Sin embargo, la mayor parte de activos de la empresa son desarrollos inmobiliarios cristalizados en vivienda. En este sentido, la empresa tiene dos problemas: el primero es que el precio por metro cuadrado que vende ha empezado a desplomarse. El segundo problema es que el grueso de activos inmobiliarios de Evergrande son viviendas no construidas. Aproximadamente el 90% de los desarrollos inmobiliarios de Evergrande es vivienda en proceso de construcción (el otro 10% es vivienda finalizada). Según Evergrande, las viviendas en desarrollo son acabadas en un año, pero las ventas de vivienda son muy inferiores a los inmuebles en inventario.

Esto tiene dos posibles explicaciones:

  1. La vivienda tarda mucho más de un año en ser construida: en este caso, la venta para pagar deudas se torna imposible.
  2. La vivienda en desarrollo en realidad es vivienda no vendida: en este caso, la venta se debería hacer con rebajas importantes en el precio (lo que tiende a generar un quebranto enorme en el activo y posiblemente lleve a una insolvencia a la empresa).

En cualquiera de los dos casos, Evergrande no tiene capacidad de utilizar sus activos para pagar sus deudas y evitar la quiebra.

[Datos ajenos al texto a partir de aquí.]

/-- What a second waited changes of a blower's record: the seconds waited in WAIT_POWER (R72). -/
theorem Blower.waitSecond_eq (r : Blower) : r.waitSecond = { r with
    result := if r.state.stepCode = 1 then r.result.map (fun x => { x with waited := heldAdd 65535 x.waited })
      else r.result } := by
  obtain ⟨_, state⟩ := r
  cases state with
  | starting step => cases step <;> rfl
  | stopping step => cases step <;> rfl
  | _ => rfl

@[simp] theorem State.blower_countTimers (s : State) (b : BlowerId) :
    s.countTimers.blower b = (s.blower b).waitSecond := by
  simp [State.blower, State.countTimers]

/-- The test of a wait for power (R72): what it answers for a blower in WAIT_POWER, and for any other. -/
theorem testDeferral_eq (s : State) (b : BlowerId) : s.testDeferral b =
    match (s.blower b).state with
    | .starting .waitPower _ copy =>
      if (s.blower b).result.any (fun x => decide (copy.deferralLimit < x.waited)) = true then
        s.post (startDeferredEntry b) true
      else s
    | _ => s := rfl

theorem OnlyRecords.countTimers {s t : State} (h : OnlyRecords s t) :
    OnlyRecords s (State.countTimers t) := h.trans rfl

theorem OnlyRecords.maintSecond {s t : State} (h : OnlyRecords s t) (p : PointId) :
    OnlyRecords s (State.maintSecond p t) := by
  unfold State.maintSecond
  try dsimp only
  repeat' (first
    | (with_reducible exact h) | (with_reducible apply OnlyRecords.endMaint) | split)

theorem OnlyRecords.refresh {s t : State} (h : OnlyRecords s t) : OnlyRecords s (State.refresh t) := h.trans rfl

theorem OnlyRecords.takeTurns {α : Type} {s t : State} {turn : α → State → State} {xs : List α} (h : OnlyRecords s t)
    (step : ∀ x u, OnlyRecords s u → OnlyRecords s (turn x u)) : OnlyRecords s (Machine.takeTurns xs turn t) :=
  h.forAll fun x u h => (step x u h).refresh

theorem OnlyRecords.takeTimers {s t : State} (h : OnlyRecords s t) : OnlyRecords s t.takeTimers := by
  unfold State.takeTimers
  extract_lets t₁ t₂ t₃ t₄ t₅ t₆
  have h₁ : OnlyRecords s t₁ := h.takeTurns fun _ _ h => h.entrySecond _
  have h₂ : OnlyRecords s t₂ := (h₁.takeTurns fun _ _ h => h.maintSecond _).airSecond
  have h₃ : OnlyRecords s t₃ := by
    show OnlyRecords s (if t₂.budget.shedTimer = some 0 then t₂.shedExpires.refresh else t₂)
    split
    · exact h₂.shedExpires.refresh
    · exact h₂
  have h₄ : OnlyRecords s t₄ := (h₃.takeTurns fun _ _ h => h.testDeferral _).takeTurns fun _ _ h => h.pumpSecond _
  have h₅ : OnlyRecords s t₅ := (h₄.takeTurns fun _ _ h => h.laneSecond _).headerSecond.refresh
  have h₆ : OnlyRecords s t₆ := h₅.takeTurns fun _ _ h => h.trainSecond _
  split
  · exact h₆.evaluateStorm.refresh
  · exact h₆

theorem OnlyRecords.second {s t : State} (h : OnlyRecords s t) : OnlyRecords s t.second := by
  unfold State.second
  split
  · exact OnlyRecords.takeTimers (OnlyRecords.countTimers (h.trans rfl))
  · exact h.with_frameCount _

theorem OnlyRecords.endPeriod {s t : State} (h : OnlyRecords s t) :
    OnlyRecords s (State.endPeriod t) := by
  unfold State.endPeriod
  have passed : OnlyRecords s { t with alarm := t.alarm.frame } := h.with_alarm _
  dsimp only
  split
  · exact (passed.takeTurns fun _ _ h => h.judgeHub _ _ _).with_hubs _
  · exact passed.with_hubs _

theorem OnlyRecords.sendOutbound {s t : State} (h : OnlyRecords s t) :
    OnlyRecords s (State.sendOutbound t) := h.trans rfl

theorem OnlyRecords.countFrame {s t : State} (h : OnlyRecords s t) :
    OnlyRecords s (State.countFrame t) := by
  unfold State.countFrame
  try dsimp only
  repeat' (first
    | (with_reducible exact h) | (with_reducible apply OnlyRecords.second) | split
    | (with_reducible apply OnlyRecords.with_frameCount))
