theorem test_good_return : plant.held = false ∧ (plant.hub 0).judged = false ∧ return0.checkPasses = true ∧
    return0.hubId.toNat = (0 : HubId).val ∧ (plant.hub 0).latch = none ∧
    plant.outbound.any (fun o => !o.busy[(0 : HubId)]) = true ∧
    gives (.returnFrameJudged 0 return0) plant (fun t => (t.hub 0).latch == some (.probeService, 7) &&
      (t.hub 0).goodCount == 3 && (t.point 0).value == 500 && (t.point 2).age == 1) := by decide +kernel
theorem test_bad_return : (plant.hub 1).judged = false ∧ return0.hubId.toNat ≠ (1 : HubId).val ∧
    ({ return0 with status := 9 }).checkPasses = false ∧
    gives (.returnFrameJudged 1 return0) plant (fun t => (t.hub 1).wiring && (t.hub 1).missCount == 1) ∧
    gives (.returnMiss 0) plant (fun t => (t.hub 0).goodCount == 0 && (t.hub 0).present && (t.point 0).age == 1) := by
  decide +kernel
theorem test_hub_events : plant.Ready ∧ (plant.hub 0).present = true ∧ (plant.hub 1).present = false ∧
    gives (.hubAbsentEntered 0) plant (fun t => !(t.hub 0).present && (t.hub 0).missCount == 3 &&
      (t.entry 96).condition && (t.point 0).quality == .absent && (t.point 11).quality == .unbound) ∧
    gives (.hubPresentEntered 1) plant (fun t => (t.hub 1).present && (t.hub 1).goodCount == 2 &&
      !(t.entry 97).condition) :=
  ⟨ready_of_alarms plant_alarms_follow rfl rfl rfl rfl, by decide +kernel⟩
/-- Hub 1 ABSENT with its wiring flag SET and point 24 ANALOG on it. -/
def miswired : State := (plant.setHub 1 { Hub.cold with missCount := 9, wiring := true }).setPoint 24
  { analog 180 with quality := .absent }
theorem test_hub_change_frame : miswired.Ready ∧ (miswired.hub 1).present = false ∧ hubOfPoint 24 = 1 ∧
    gives (.hubPresentEntered 1) miswired (fun t => t.hub 1 == { Hub.cold with present := true, goodCount := 2 } &&
      (t.point 24).value == 375 && t.hub 0 == miswired.hub 0 && t.point 0 == miswired.point 0 && t.air == miswired.air &&
      t.lanes == miswired.lanes && t.channels == miswired.channels &&
      t.notices == [⟨.host, 1#8, 0⟩, ⟨.link, 1#8, 1000⟩]) ∧
    (serviced .sent).service.target = 0 ∧ gives (.hubAbsentEntered 0) (serviced .sent) (fun t =>
      t.service == ⟨.done .absent 65535, 0, 1, 40, 9, 4, false⟩ && t.notices == [⟨.host, 1#8, 0⟩, ⟨.link, 5#8, 1000⟩] &&
      (t.hub 0).wiring == (plant.hub 0).wiring && (t.point 0).value == 180 && t.lanes == plant.lanes) :=
  ⟨ready_of_alarms plant_alarms_follow rfl rfl rfl rfl, by decide +kernel⟩
theorem test_point_events : let s := plant.setPoint 0 { analog 180 with maint := some 1 }
    (s.point 0).maint.isSome ∧ gives (.maintWindowEnd 0) s (fun t => (t.point 0).maint == none) ∧
    gives (.pointStale 1) s (fun t => (t.point 1).quality == .stale) ∧
    gives (.maintWindowEnd 9) (plant.setPoint 9 { discrete 0 with raw := 1, quality := .maint, maint := some 1 })
      (fun t => (t.point 9).quality == .good && (t.point 9).value == 0) := by decide +kernel
theorem test_service_no_answer : (serviced .sent).service.state = .sent ∧ gives .serviceNoAnswer (serviced .sent)
    (fun t => t.service.state == .done .noAnswer 65535 && t.service.carried == 10) := by decide +kernel
/-- Hub 0's judgment over lane 0's channel, the transaction sent and in the frame. -/
def sampling (x : CaptureState) (count left : Nat) : State :=
  let s := (withChannel x [⟨1, .good⟩] left)
  (s.setChannel 0 { s.channel 0 with intervalCount := count }).setHub 0 { s.hub 0 with missCount := 2 }
theorem test_judgment_samples : onHub 0 capture0.point = true ∧ onHub 1 capture0.point = false ∧
    gives (.returnFrameJudged 0 return0) (sampling .primed 8 0) (fun t => (t.channel 0).intervalCount == 9 &&
      (t.channel 0).ring.length == 1) ∧
    gives (.returnFrameJudged 0 return0) (sampling .primed 9 0) (fun t => (t.channel 0).intervalCount == 0 &&
      (t.channel 0).ring == [⟨1, .good⟩, ⟨500, .good⟩]) ∧
    gives (.returnFrameJudged 0 return0) (sampling .triggered 9 1) (fun t => (t.channel 0).state == .frozen) ∧
    gives (.returnFrameJudged 0 return0) (plant.setHub 0 { plant.hub 0 with judged := true })
      (fun t => (t.point 0).value == 180) := by decide +kernel
/-- A return frame that answers the transaction, or another one. -/
def answering (echo status : Nat) : ReturnFrame :=
  let f := { return0 with echo := BitVec.ofNat 8 echo, status := BitVec.ofNat 8 status, value := 77 }
  { f with crc := crc8 f.covered }
theorem test_judgment_serves :
    gives (.returnFrameJudged 0 (answering 1 0)) (serviced .sent) (fun t => t.service.state == .done .ok 77) ∧
    gives (.returnFrameJudged 0 (answering 1 5)) (serviced .sent) (fun t => t.service.state == .done .refusedByHub 77) ∧
    gives (.returnFrameJudged 0 (answering 2 0)) (serviced .sent) (fun t => t.service.carried == 5) ∧
    gives (.returnMiss 0) { serviced .sent with service := ⟨.sent, 0, 1, 40, 9, 9, true⟩ }
      (fun t => t.service.state == .done .noAnswer 65535) ∧
    gives (.returnMiss 0) ((serviced .sent).setHub 0 { plant.hub 0 with missCount := 2 })
      (fun t => t.service.state == .done .absent 65535 && !(t.hub 0).present) ∧
    gives (.returnFrameJudged 0 (answering 1 0)) { serviced .sent with service := ⟨.sent, 0, 1, 40, 9, 4, false⟩ }
      (fun t => t.service.state == .sent && t.service.carried == 4) := by decide +kernel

Conclusión inevitable. Si el lado del pasivo de la empresa es un desastre, el lado del activo es otro desastre, y opera en un mercado en el que se está ponchando una burbuja, las posibilidades de supervivencia son mínimas. De hecho, sin ayuda pública, son nulas, y el Partido Comunista Chino parece resuelto a dar ejemplo y ponchar de una vez su burbuja inmobiliaria.

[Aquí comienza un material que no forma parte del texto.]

-- ==== Sys2Proof/Machine/Overrides.lean ====
section
/-! DEFINITION. The Override Unit (chapter 9): the override list and its mode changes, evacuation, fire, the staff keys, the
local panels, and the requests that act under the overrides. -/

namespace Sys2Proof.Machine

/-! ## The override list (R172, R173) -/

/-- MODE_CHANGE: kind, ENTERED or LEFT, effective mode after the change (R173, R206). -/
def State.raiseMode (s : State) (k : OverrideKind) (left : Nat) : State :=
  s.raise .modeChange edgeSubject (enc1 k.code ++ enc1 left ++ enc1 s.modeCode)

/-- A kind enters on top (R173, steps 1 to 3): EVAC and FIRE abort a running ring test (R106). -/
def State.enterMode (s : State) (k : OverrideKind) : State :=
  let s := ({ s with ou := { s.ou with list := s.ou.list ++ [k] } }).raiseMode k 0
  if k = .evac ∨ k = .fire then s.abortTest else s

/-- A kind leaves from wherever it stands (R173, steps 1 to 3): TEST leaving aborts a running ring test (R106). -/
def State.leaveMode (s : State) (k : OverrideKind) : State :=
  let s := ({ s with ou := { s.ou with list := s.ou.list.filter (· != k) } }).raiseMode k 1
  if k = .test then s.abortTest else s

/-- A kind of higher rank is present (R173, check 2). -/
def State.outranked (s : State) (k : OverrideKind) : Bool := s.ou.list.any fun x => k.rank < x.rank

/-- The kind of MODE_ENTER and MODE_EXIT: MAINT or TEST (R174). -/
def modeAt (p : List Byte) : Option OverrideKind :=
  match u8 p 0 with
  | 0 => some .maint
  | 1 => some .test
  | _ => none

/-- The doors of either berth's platform enable set, in ascending order (R178, R181). -/
def State.enabledDoors (s : State) : List DoorNo := allDoors.filter s.enabled

/-! ## MAINT and TEST (R174 to R176) -/

def State.modeEnter (s : State) (p : List Byte) : State × Answer :=
  match modeAt p with
  | none => refuse s .range 1
  | some k =>
    if s.present k then refuse s .wrongState
    else if s.outranked k then refuse s .overridden
    else if k = .maint ∧ (s.berthA.state ≠ .vacant ∨ s.berthB.state ≠ .vacant) then refuse s .berthOccupied
    else if k = .test ∧ s.present .maint = false then refuse s .wrongState
    else (s.enterMode k, .ok)

/-- MODE_ENTER (R174). -/
def execModeEnter (src : Byte) (p : List Byte) (s : State) : Host.Outcome State Fault Refusal :=
  .next (s.takeRequest .modeEnter src p fun s => s.modeEnter p)

/-- MAINT leaves: TEST first, as a mode change of its own, then MAINT, then the MAINT reasons, in ascending door order
(R176). -/
def State.leaveMaint (s : State) : State :=
  let s1 := if s.present .test then s.leaveMode .test else s
  forDoors allDoors (fun d s => s.putReason d false .maint) (s1.leaveMode .maint)

def State.modeExit (s : State) (p : List Byte) : State × Answer :=
  match modeAt p with
  | none => refuse s .range 1
  | some k =>
    if s.present k = false then refuse s .wrongState
    else if k = .maint then (s.leaveMaint, .ok)
    else (s.leaveMode k, .ok)

/-- MODE_EXIT (R175). -/
def execModeExit (src : Byte) (p : List Byte) (s : State) : Host.Outcome State Fault Refusal :=
  .next (s.takeRequest .modeExit src p fun s => s.modeExit p)

/-! ## EVAC (R177 to R179) -/

/-- EVAC enters, and EVAC reasons go to every door of either platform enable set (R178). -/
def State.enterEvac (s : State) : State :=
  let s := s.enterMode .evac
  forDoors s.enabledDoors (fun d s => s.addReason d .evac) s

def State.evacuate (s : State) (p : List Byte) : State × Answer :=
  match flagAt p 0 with
  | none => refuse s .range 1
  | some true =>
    if s.present .evac then refuse s .wrongState
    else if s.outranked .evac then refuse s .overridden
    else (s.enterEvac, .ok)
  | some false => if s.present .evac then (s.leaveMode .evac, .ok) else refuse s .wrongState

/-- EVACUATE (R177). -/
def execEvacuate (src : Byte) (p : List Byte) (s : State) : Host.Outcome State Fault Refusal :=
  .next (s.takeRequest .evacuate src p fun s => s.evacuate p)

/-! ## FIRE (R180 to R182) -/

/-- The doors that receive FIRE at its entry, by FIRE_SCOPE (R181). -/
def State.fireDoors (s : State) : List DoorNo :=
  match s.settings.fireScope with
  | .alignedOnly => s.enabledDoors
  | .allInService => allDoors.filter s.inService

/-- FIRE enters, with its reasons (R181). FIRE outranks every kind, and enters on a change to asserted only (R180). -/
def State.enterFire (s : State) : State :=
  if s.present .fire then s
  else
    let s := s.enterMode .fire
    forDoors s.fireDoors (fun d s => s.addReason d .fire) s

/-- FIRE leaves; its reasons stay on the doors (R182). -/
def State.leaveFire (s : State) : State := if s.present .fire then s.leaveMode .fire else s

/-- The Override Unit takes the level at which the FIRE input stands (R180). -/
def State.takeFire (s : State) : State :=
  if s.firePin = s.ou.fireTaken then s
  else
    let s := { s with ou := { s.ou with fireTaken := s.firePin } }
    if s.firePin then s.enterFire else s.leaveFire

/-- FIRE_CHANGE: the FIRE input stands at a level; the Override Unit takes it unless the part is in reset or STARTING (R180,
R217). -/
def execFireChange (asserted : Bool) (s : State) : Host.Outcome State Fault Refusal :=
  .next (if s.phase = .running then ({ s with firePin := asserted }).takeFire else { s with firePin := asserted })

/-! ## Staff keys (R184 to R187) -/

/-- The key of a door is permitted: the door is in service, and in a platform enable set or under MAINT (R185). -/
def State.keyPermitted (s : State) (d : DoorNo) : Bool := s.inService d && (s.enabled d || s.present .maint)

/-- The staff key of a new reply (R184, R185, R186). -/
def State.takeKey (s : State) (d : DoorNo) (on : Bool) : State :=
  match s.key d, on with
  | .unseen, true => s.setKey d .onNotGranted
  | .unseen, false => s.setKey d .off
  | .off, true =>
    if s.keyPermitted d then (s.addReason d .key).setKey d .onGranted
    else (s.setKey d .onNotGranted).raise .keyRefused d.val []
  | .off, false => s
  | .onGranted, true => s
  | .onNotGranted, true => s
  | .onGranted, false => (s.putReason d false .key).setKey d .off
  | .onNotGranted, false => (s.putReason d false .key).setKey d .off

/-- The staff key off of a comm loss: KEY is removed and the record becomes UNSEEN (R186). -/
def State.loseKey (s : State) (d : DoorNo) : State := (s.putReason d false .key).setKey d .unseen

/-! ## Local panels (R188 to R192) -/

/-- The doors a panel CLOSE acts on: the span doors of the berth that holds the zone, or the zone's doors (R191). -/
def State.panelDoors (s : State) (z : Zone) : List DoorNo :=
  match s.holder z with
  | some b => s.spanDoors b
  | none => s.zoneDoors z

/-- The reasons a panel CLOSE removes (R191). -/
def panelCloseReasons : List Reason := [.release, .fire, .evac, .maint]

/-- A press of CLOSE (R191): ignored while FIRE or EVAC is present. -/
def State.panelClose (s : State) (z : Zone) : State :=
  if s.present .fire ∨ s.present .evac then s
  else
    let s' := s.shutDoors (s.panelDoors z) panelCloseReasons
    match s.holder z with
    | some b => if (s'.berth b).state = .released then (s'.enterProving b .panel).finishProving b else s'
    | none => s'

/-- One door of a RESET_LATCH or a RESET press: a latch reset if HELD, a fault clear if FAULT, and then a stuck clear (R138, R192);
that the stuck clear comes last is the model's order (notes/assumptions/33.md). -/
def State.resetDoor (s : State) (d : DoorNo) : State :=
  let s' := match (s.door d).state with
    | .held => s.latchReset d
    | .fault => s.faultClear d
    | _ => s
  s'.stuckClear d

/-- A press of RESET (R192). -/
def State.panelReset (s : State) (z : Zone) : State := forDoors (s.zoneDoors z) (fun d s => s.resetDoor d) s

/-- Whether a berth passes the checks of R56 with accept-partial set (R190). -/
def Berth.releasable (b : Berth) (creepTol : Nat) : Bool :=
  (b.verdict == some .good || b.verdict == some .partly)
    && (b.state == .berthed || (b.state == .proven && b.standsAsUsed creepTol))

/-- A press of OPEN (R190): under MAINT it adds MAINT to the zone's in-service doors; otherwise it acts as RELEASE with
accept-partial on the berth that holds the zone. -/
def State.panelOpen (s : State) (z : Zone) : State :=
  if s.present .maint then
    forDoors (s.zoneDoors z) (fun d s => if s.inService d then s.addReason d .maint else s) s
  else match s.holder z with
    | some b => if (s.berth b).releasable s.settings.creepTol then s.releaseBerth b else s
    | none => s

/-- A button is pressed at a reply when it is pressed there and was released as last taken; the press acts when the key is on
in the same reply (R188). -/
def pressActs (key now before : Bool) : Bool := key && now && !before

/-- Whether a button is pressed at a reply, acting or not. -/
def pressMade (now before : Bool) : Bool := now && !before

/-- The key and buttons of a new reply of a fitted panel (R188, R189): CLOSE, RESET, OPEN, and no OPEN pressed at the same
reply as CLOSE. -/
def State.panelReply (s : State) (z : Zone) (r : Reply) : State :=
  match s.panel z with
  | none => s
  | some p =>
    let s0 := s.setPanel z (some { p with
      seen := true, key := r.panelKey, openPressed := r.openButton, closePressed := r.closeButton,
      resetPressed := r.resetButton })
    if p.seen = false then s0
    else
      let s1 := if pressActs r.panelKey r.closeButton p.closePressed then s0.panelClose z else s0
      let s2 := if pressActs r.panelKey r.resetButton p.resetPressed then s1.panelReset z else s1
      if pressActs r.panelKey r.openButton p.openPressed && !pressMade r.closeButton p.closePressed then s2.panelOpen z
      else s2

/-- A panel whose slot becomes LOST reads as key off, every button released, UNSEEN (R188). -/
def State.losePanel (s : State) (z : Zone) : State :=
  s.setPanel z ((s.panel z).map fun p =>
    { p with seen := false, key := false, openPressed := false, closePressed := false, resetPressed := false })

/-- A panel that is newly fitted starts afresh, its lamps dark until the next frame (notes/assumptions/1.md), and one no longer fitted
loses its record (R188). -/
def State.refitPanel (s : State) (z : Zone) : State :=
  if s.settings.panelsFitted.fits z then
    match s.panel z with
    | some _ => s
    | none => s.setPanel z (some .fresh)
  else s.setPanel z none

/-! ## DOOR_COMMAND, RESET_LATCH, DOOR_QUERY (R137 to R139) -/

def State.doorCommand (s : State) (p : List Byte) : State × Answer :=
  match doorAt p 0 with
  | none => refuse s .range 1
  | some d =>
    if 1 < u8 p 1 then refuse s .range 2
    else if s.present .maint = false then refuse s .overridden
    else if u8 p 1 = 1 ∧ (s.present .fire ∨ s.present .evac) then refuse s .overridden
    else if s.inService d = false then refuse s .wrongState
    else if u8 p 1 = 0 then (s.addReason d .maint, .ok)
    else ((s.putReason d false .maint).latchReset d, .ok)

/-- DOOR_COMMAND (R137): OPEN is 0 and CLOSE is 1. -/
def execDoorCommand (src : Byte) (p : List Byte) (s : State) : Host.Outcome State Fault Refusal :=
  .next (s.takeRequest .doorCommand src p fun s => s.doorCommand p)

def State.resetLatch (s : State) (p : List Byte) : State × Answer :=
  match doorAt p 0 with
  | none => refuse s .range 1
  | some d => (s.resetDoor d, .ok)

/-- RESET_LATCH (R138). -/
def execResetLatch (src : Byte) (p : List Byte) (s : State) : Host.Outcome State Fault Refusal :=
  .next (s.takeRequest .resetLatch src p fun s => s.resetLatch p)

/-- DOOR_QUERY changes nothing but the model's count of free values used (notes/assumptions/4.md). -/
def State.doorQuery (s : State) (p : List Byte) : State × Answer :=
  match doorAt p 0 with
  | none => refuse s .range 1
  | some d => ({ s with freeSeq := s.freeSeq + 1 }, .accepted (doorQueryData s d))

/-- DOOR_QUERY (R139). -/
def execDoorQuery (src : Byte) (p : List Byte) (s : State) : Host.Outcome State Fault Refusal :=
  .next (s.takeRequest .doorQuery src p fun s => s.doorQuery p)

/-! ## The door timers (R121, R123, R126) -/

/-- MOTION_TIMEOUT (R121). -/
def execMotionTimeout (d : DoorNo) (s : State) : Host.Outcome State Fault Refusal := .next (s.motionExpiry d)

/-- LOCK_PROOF_TIMEOUT (R123). -/
def execLockProofTimeout (d : DoorNo) (s : State) : Host.Outcome State Fault Refusal := .next (s.lockProofExpiry d)

/-- RECLOSE_TIMEOUT (R126). -/
def execRecloseTimeout (d : DoorNo) (s : State) : Host.Outcome State Fault Refusal := .next (s.recloseExpiry d)

end Sys2Proof.Machine
end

Quizá el indicador que más claro deja que Evergrande no puede sobrevivir sin ayuda es el ratio de cobertura del interés. Este ratio mide la capacidad que tiene una empresa de pagar su deuda. El ratio en concreto es: beneficio antes de intereses e impuestos sobre pago de intereses sobre deuda. Un ratio superior a 1 indica que los beneficios son superiores al pago de intereses. Un ratio inferior a 1 indica que los beneficios son insuficientes para pagar los intereses de la deuda (y la empresa debe vender activos o incrementar deuda sólo para pagar los intereses de la deuda anterior). El ratio de cobertura del interés para Evergrande cayó por debajo de 1 en 2020.